/-- WRITE_FRAME (R349, R358, R409). -/
def Obligations.WriteFrameStores : Prop :=
  ∀ (p : Fin 12) (s : State), ∀ x, s.frameFor p.val ftWrite = some x →
    let f := x.2
    let n := f.payload.length
    let answer (j : Nat) (code : U16) : Frame :=
      { frameOf ftWriteAck f.cls f.src s.selfId (s.jobKey j) (leBytes 2 code.toNat ++ [0, 0]) with phase := (s.job j).phase, req := f.req }
    f.bcast = false →
    ∃ t, exec (.writeFrame p) s = .next t ∧ s.tookFrame t x.1 f ∧ t = { s with mem := t.mem, ports := t.ports, regs := t.regs, looped := t.looped, log := t.log, logHead := t.logHead, free := t.free, upsets := t.upsets, sramCorr := t.sramCorr } ∧
      (∀ j, s.frameJob f = some j →
        (∀ e, s.inboundOf j f.group = some e → e.write = true → f.offset + n ≤ e.size * 2048 → s.allowed j (e.base + f.offset) n true = true →
          s.memDown (e.base + f.offset) = false → f.grain = crc32c f.payload →
          t.mem.read (e.base + f.offset) n = f.payload ∧ s.bytesKept t (e.base + f.offset) n ∧ s.sentTo t (answer j S_OK) ∧
          ((e.base + f.offset) % 2048 = 0 → n = 2048 → taggable (e.base + f.offset) = true → t.mem.tag ((e.base + f.offset) / 2048) = f.grain)) ∧
        (s.inboundOf j f.group = none ∨ f.grain ≠ crc32c f.payload → t.mem = s.mem ∧ s.sentTo t (answer j S_FAB_REFUSED)) ∧
        (∀ e, s.inboundOf j f.group = some e → (e.write = false ∨ e.size * 2048 < f.offset + n ∨ s.allowed j (e.base + f.offset) n true = false) →
          t.mem = s.mem ∧ s.sentTo t (answer j S_FAB_REFUSED))) ∧
      (s.frameJob f = none → (x.1 < 12 → t.reg (wwyPage x.1) 0x05C = satAdd (s.reg (wwyPage x.1) 0x05C) 1) ∧ t.mem = s.mem ∧
        (∀ e, e < 12 → (t.port e).queue = (s.port e).queue))

/-- READ_REQ_FRAME, READ_RESP_FRAME and WRITE_ACK_FRAME (R358, R359, R409, R410). -/
def Obligations.ReadsAndAnswersByFrame : Prop :=
  (∀ (p : Fin 12) (s : State), ∀ x, s.frameFor p.val ftReadReq = some x → ∀ j, s.frameJob x.2 = some j →
    let f := x.2
    let n := f.field 0 4
    let answer (g : U32) (bs : List U8) : Frame :=
      { frameOf ftReadResp f.cls f.src s.selfId (s.jobKey j) bs with phase := (s.job j).phase, req := f.req, offset := f.offset, grain := g }
    let no : Frame := { frameOf ftWriteAck f.cls f.src s.selfId (s.jobKey j) (leBytes 2 S_FAB_REFUSED.toNat ++ [0, 0]) with phase := (s.job j).phase, req := f.req }
    f.bcast = false → f.payload.length = 8 →
    ∃ t, exec (.readReqFrame p) s = .next t ∧ t.mem = s.mem ∧ s.tookFrame t x.1 f ∧
      (∀ e, s.inboundOf j f.group = some e → e.read = true → 64 ≤ n → n ≤ 2048 → n % 64 = 0 → f.offset + n ≤ e.size * 2048 →
        s.allowed j (e.base + f.offset) n false = true → s.memDown (e.base + f.offset) = false → (s.eccRead (e.base + f.offset) n).2 = none →
        let a := e.base + f.offset
        let bs := s.mem.read a n
        s.sentTo t (answer (if a % 2048 = 0 ∧ n = 2048 ∧ taggable a = true then s.mem.tag (a / 2048) else crc32c bs) bs)) ∧
      (s.inboundOf j f.group = none →
        (∀ e, s.egress no = some e → s.twinOn = false → f.src ≠ s.selfId → (t.port e).queue = (s.port e).queue ++ [answer 0 [], no]) ∧
        t = { s with ports := t.ports, regs := t.regs, looped := t.looped })) ∧
  (∀ (p : Fin 12) (s : State), ∀ x, s.frameFor p.val ftReadResp = some x → ∀ j, s.frameJob x.2 = some j → x.2.bcast = false →
    ∀ w, s.windowWait x.2.req = some w → w.2.2.2 = false → x.2.payload.length = w.2.2.1 →
    ∃ t, exec (.readRespFrame p) s = .next t ∧ t.mem = s.mem ∧ s.tookFrame t x.1 x.2 ∧
      (x.2.grain = crc32c x.2.payload →
        (∀ r, (s.engine w.1).cur = some r → ∃ r', (t.engine w.1).cur = some r' ∧ r'.waits = r.waits.filter (fun y => decide (y ≠ .window x.2.req w.2.1 w.2.2.1 false)) ∧
          r'.fetched = r.fetched ++ ((List.range w.2.2.1).map (w.2.1 + ·)).zip x.2.payload) ∧
        t = { s with engines := t.engines, ports := t.ports, looped := t.looped }) ∧
      (x.2.grain ≠ crc32c x.2.payload → s.firstRun w.1 → s.toRepeat t w.1 S_GRAIN)) ∧
  (∀ (p : Fin 12) (s : State), ∀ x, s.frameFor p.val ftWriteAck = some x → ∀ j, s.frameJob x.2 = some j → x.2.bcast = false →
    ∀ w, s.windowWait x.2.req = some w →
    ∃ t, exec (.writeAckFrame p) s = .next t ∧ t.mem = s.mem ∧ s.tookFrame t x.1 x.2 ∧
      (x.2.field 0 2 = 0 → w.2.2.2 = true →
        (∀ r, (s.engine w.1).cur = some r → ∃ r', (t.engine w.1).cur = some r' ∧ r'.waits = r.waits.filter (fun y => decide (y ≠ .window x.2.req w.2.1 w.2.2.1 true)) ∧
          r'.fetched = r.fetched) ∧
        t = { s with engines := t.engines, ports := t.ports, looped := t.looped }) ∧
      (x.2.field 0 2 ≠ 0 → s.firstRun w.1 → s.toRepeat t w.1 S_FAB_REFUSED))

/-- COLL_READY_FRAME and COLL_DATA_FRAME (R364 to R366). -/
def Obligations.CollectiveFramesCount : Prop :=
  (∀ (p : Fin 12) (s : State), ∀ x, s.frameFor p.val ftCollReady = some x → ∀ j, s.frameJob x.2 = some j →
    let f := x.2
    let cur := (s.job j).cseqOf f.group
    let ahead := (f.cseq + 2 ^ 24 - cur % 2 ^ 24) % 2 ^ 24
    let held : HeldReady := ⟨j, f.group, f.cseq, f.srcRank, f.phase, f.field 0 4, BitVec.ofNat 32 (f.field 4 4), f.field 8 8⟩
    let mine := s.readys.filter (fun r => decide (r.job = j) && decide (r.group = f.group) && decide (r.rank = f.srcRank))
    let here := s.colls.find? (fun (c : Coll) => decide (c.job = j) && decide (c.group = f.group) && decide (c.cseq = f.cseq))
    f.bcast = false →
    ∃ t, exec (.collReadyFrame p) s = .next t ∧ s.tookFrame t x.1 f ∧ t.mem = s.mem ∧
      (here = none → (f.cseq = cur ∨ (1 ≤ ahead ∧ ahead < 2 ^ 23)) → mine.length < 4 → (mine.any (fun r => decide (r.cseq = f.cseq))) = false →
        t = { s with ports := t.ports, looped := t.looped, readys := s.readys ++ [held] }) ∧
      (∀ c, here = some c → f.srcRank < c.count → f.srcRank ≠ c.selfRank →
        (c.loaded = false → f.phase = c.phase → held.shape = c.shapeOut.getD f.srcRank 0 → held.bytes = ((c.due.getD f.srcRank []).map (·.2)).sum →
          t.findColl c.stream c.slot = some { c with granted := c.granted.set f.srcRank (max (c.granted.getD f.srcRank 0) held.grant) } ∧
          t = { s with ports := t.ports, looped := t.looped, colls := t.colls }) ∧
        ((f.phase ≠ c.phase ∨ held.shape ≠ c.shapeOut.getD f.srcRank 0 ∨ held.bytes ≠ ((c.due.getD f.srcRank []).map (·.2)).sum) →
          s.runs (816 + c.base) c.stream = false → ((s.stream c.stream).st = .binding ∨ (s.stream c.stream).st = .running ∨ (s.stream c.stream).st = .frozen) →
          t.failedWith c.stream S_COLL_SHAPE (unitField (816 + c.base))))) ∧
  (∀ (p : Fin 12) (s : State), ∀ x, s.frameFor p.val ftCollData = some x → ∀ j, s.frameJob x.2 = some j →
    let f := x.2
    let q := f.srcRank
    x.2.bcast = false →
    ∀ c, s.colls.find? (fun (c : Coll) => decide (c.job = j) && decide (c.group = f.group) && decide (c.cseq = f.cseq)) = some c →
    ∃ t, exec (.collDataFrame p) s = .next t ∧ s.tookFrame t x.1 f ∧ t.mem = s.mem ∧
      (q ≠ c.selfRank → (f.offset, f.payload.length) ∈ c.expect.getD q [] → f.grain = crc32c f.payload → (c.bad.getD q []).contains f.offset = false →
        c.need.getD q 0 ≤ c.gave.getD q 0 → q < c.got.length → q < c.parts.length →
        t = { s with ports := t.ports, looped := t.looped, regs := t.regs, colls := t.colls } ∧
        ∃ d, t.findColl c.stream c.slot = some d ∧ d.got.getD q 0 = c.got.getD q 0 + 1 ∧ d.granted = c.granted ∧ d.sent = c.sent ∧ d.gave = c.gave ∧
          d.parts.getD q [] = (if (c.parts.getD q []).any (fun b => decide (b.1 = f.offset)) then c.parts.getD q []
            else c.parts.getD q [] ++ [(f.offset, f.payload)])) ∧
      ((q = c.selfRank ∨ (f.offset, f.payload.length) ∉ c.expect.getD q []) → t = { s with ports := t.ports, looped := t.looped }))

/-- COLL_READY_REPEAT, COLLECTIVE_TIMEOUT and READD_CHECK_DECIDED (R364, R366, R419 to R421). -/
def Obligations.CollectivesRepeatAndEnd : Prop :=
  (∀ (b : Fin 3) (s : State), ∀ c, s.colls.head? = some c → s.colls.length = 1 → c.base = b.val →
    let ask (q : Nat) : Frame := s.collFrame c ftCollReady q (leBytes 4 (c.gave.getD q 0) ++ leBytes 4 (c.shapeIn.getD q 0).toNat ++ leBytes 8 ((c.expect.getD q []).map (·.2)).sum)
    c.again = [] → c.loaded = false →
    (s.collSends c = false → exec (.collReadyRepeat b) s = .next s) ∧
    (s.collSends c = true → c.full = false →
      (∀ q, q < c.count → q ≠ c.selfRank → c.expect.getD q [] ≠ [] → (ask q).dst ≠ s.selfId ∧ ((s.egress (ask q)).filter (fun e => s.carries e (ask q))).isSome = true) →
      ∃ t, exec (.collReadyRepeat b) s = .next t ∧ t.colls = s.colls ∧ t = { s with ports := t.ports, regs := t.regs } ∧
        ∀ q, q < c.count → q ≠ c.selfRank → c.expect.getD q [] ≠ [] → ∀ e, s.egress (ask q) = some e → ask q ∈ (t.port e).queue)) ∧
  (∀ (b : Fin 3) (n : Fin 16384) (s : State), ∀ c, s.colls.find? (fun (c : Coll) => decide (c.base = b.val) && decide (c.stream = n.val)) = some c →
    ((s.field (.cns b) 0x048 0 16 = 0 ∨ c.full = true) → exec (.collectiveTimeout b n) s = .next s) ∧
    (s.field (.cns b) 0x048 0 16 ≠ 0 → c.full = false → s.runs (816 + b.val) n.val = false →
      ((s.stream n.val).st = .binding ∨ (s.stream n.val).st = .running ∨ (s.stream n.val).st = .frozen) →
      ∃ t, exec (.collectiveTimeout b n) s = .next t ∧ t.failedWith n.val S_COLL_TIMEOUT (unitField (816 + b.val)) ∧ t.mem = s.mem ∧
        t.field (.cns b) 0x05C 0 16 = S_COLL_TIMEOUT.toNat ∧ t.field (.cns b) 0x05C 16 16 = c.group % 65536)) ∧
  (∀ (b : Fin 3) (block : Nat) (agree : Bool) (s : State), ∀ r, s.readds.find? (fun (r : Readd) => decide (r.base = b.val) && decide (r.block = block)) = some r →
    let good : Prop := agree = true ∧ (s.reg .grn offErrInj).getLsbD 0 = false
    let free : Job := { s.job r.job with contribs := (s.job r.job).contribs.map (fun (c : ContribEnd) => { c with checks := c.checks.filter (fun p => decide (p ≠ (b.val, r.id))) }) }
    ∃ t, exec (.readdCheckDecided b block agree) s = .next t ∧ t.mem = s.mem ∧ (∀ q, q ∈ t.readds → q.id ≠ r.id) ∧
      (good → r.held = [] → t.job r.job = free ∧ keptBut s.job t.job [r.job] ∧ t = { s with readds := t.readds, jobs := t.jobs }) ∧
      (good → ∀ f, r.held = [f] → ∀ c, s.collOf f = some c → s.pwr.st = .run → (s.stream r.stream).st = .running → s.quorumLost c.job = false →
        (f.dst ≠ s.selfId → ∀ e, s.egress f = some e → s.carries e f = true → (t.port e).queue = (s.port e).queue ++ [f])) ∧
      (¬ good → (t.reg .grn offErrInj).getLsbD 0 = false ∧ (t.reg .grn offErrStat).getLsbD 0 = true ∧
        (s.runs (816 + b.val) r.stream = false → ((s.stream r.stream).st = .binding ∨ (s.stream r.stream).st = .running ∨ (s.stream r.stream).st = .frozen) →
          (t.stream r.stream).st = .failed ∧ (t.stream r.stream).endStatus = S_RETRACTED)))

■ Aim of the task
Using the listing above, return word for word each line from the one that has "(leBytes 2 code.toNat" through the one that has "let n := f.field 0 4", and no line outside that range.

■ Answer box
      { frameOf ftWriteAck f.cls f.src s.selfId (s.jobKey j) (leBytes 2 code.toNat ++ [0, 0]) with phase := (s.job j).phase, req := f.req }
    f.bcast = false →
    ∃ t, exec (.writeFrame p) s = .next t ∧ s.tookFrame t x.1 f ∧ t = { s with mem := t.mem, ports := t.ports, regs := t.regs, looped := t.looped, log := t.log, logHead := t.logHead, free := t.free, upsets := t.upsets, sramCorr := t.sramCorr } ∧
      (∀ j, s.frameJob f = some j →
        (∀ e, s.inboundOf j f.group = some e → e.write = true → f.offset + n ≤ e.size * 2048 → s.allowed j (e.base + f.offset) n true = true →
          s.memDown (e.base + f.offset) = false → f.grain = crc32c f.payload →
          t.mem.read (e.base + f.offset) n = f.payload ∧ s.bytesKept t (e.base + f.offset) n ∧ s.sentTo t (answer j S_OK) ∧
          ((e.base + f.offset) % 2048 = 0 → n = 2048 → taggable (e.base + f.offset) = true → t.mem.tag ((e.base + f.offset) / 2048) = f.grain)) ∧
        (s.inboundOf j f.group = none ∨ f.grain ≠ crc32c f.payload → t.mem = s.mem ∧ s.sentTo t (answer j S_FAB_REFUSED)) ∧
        (∀ e, s.inboundOf j f.group = some e → (e.write = false ∨ e.size * 2048 < f.offset + n ∨ s.allowed j (e.base + f.offset) n true = false) →
          t.mem = s.mem ∧ s.sentTo t (answer j S_FAB_REFUSED))) ∧
      (s.frameJob f = none → (x.1 < 12 → t.reg (wwyPage x.1) 0x05C = satAdd (s.reg (wwyPage x.1) 0x05C) 1) ∧ t.mem = s.mem ∧
        (∀ e, e < 12 → (t.port e).queue = (s.port e).queue))

/-- READ_REQ_FRAME, READ_RESP_FRAME and WRITE_ACK_FRAME (R358, R359, R409, R410). -/
def Obligations.ReadsAndAnswersByFrame : Prop :=
  (∀ (p : Fin 12) (s : State), ∀ x, s.frameFor p.val ftReadReq = some x → ∀ j, s.frameJob x.2 = some j →
    let f := x.2
    let n := f.field 0 4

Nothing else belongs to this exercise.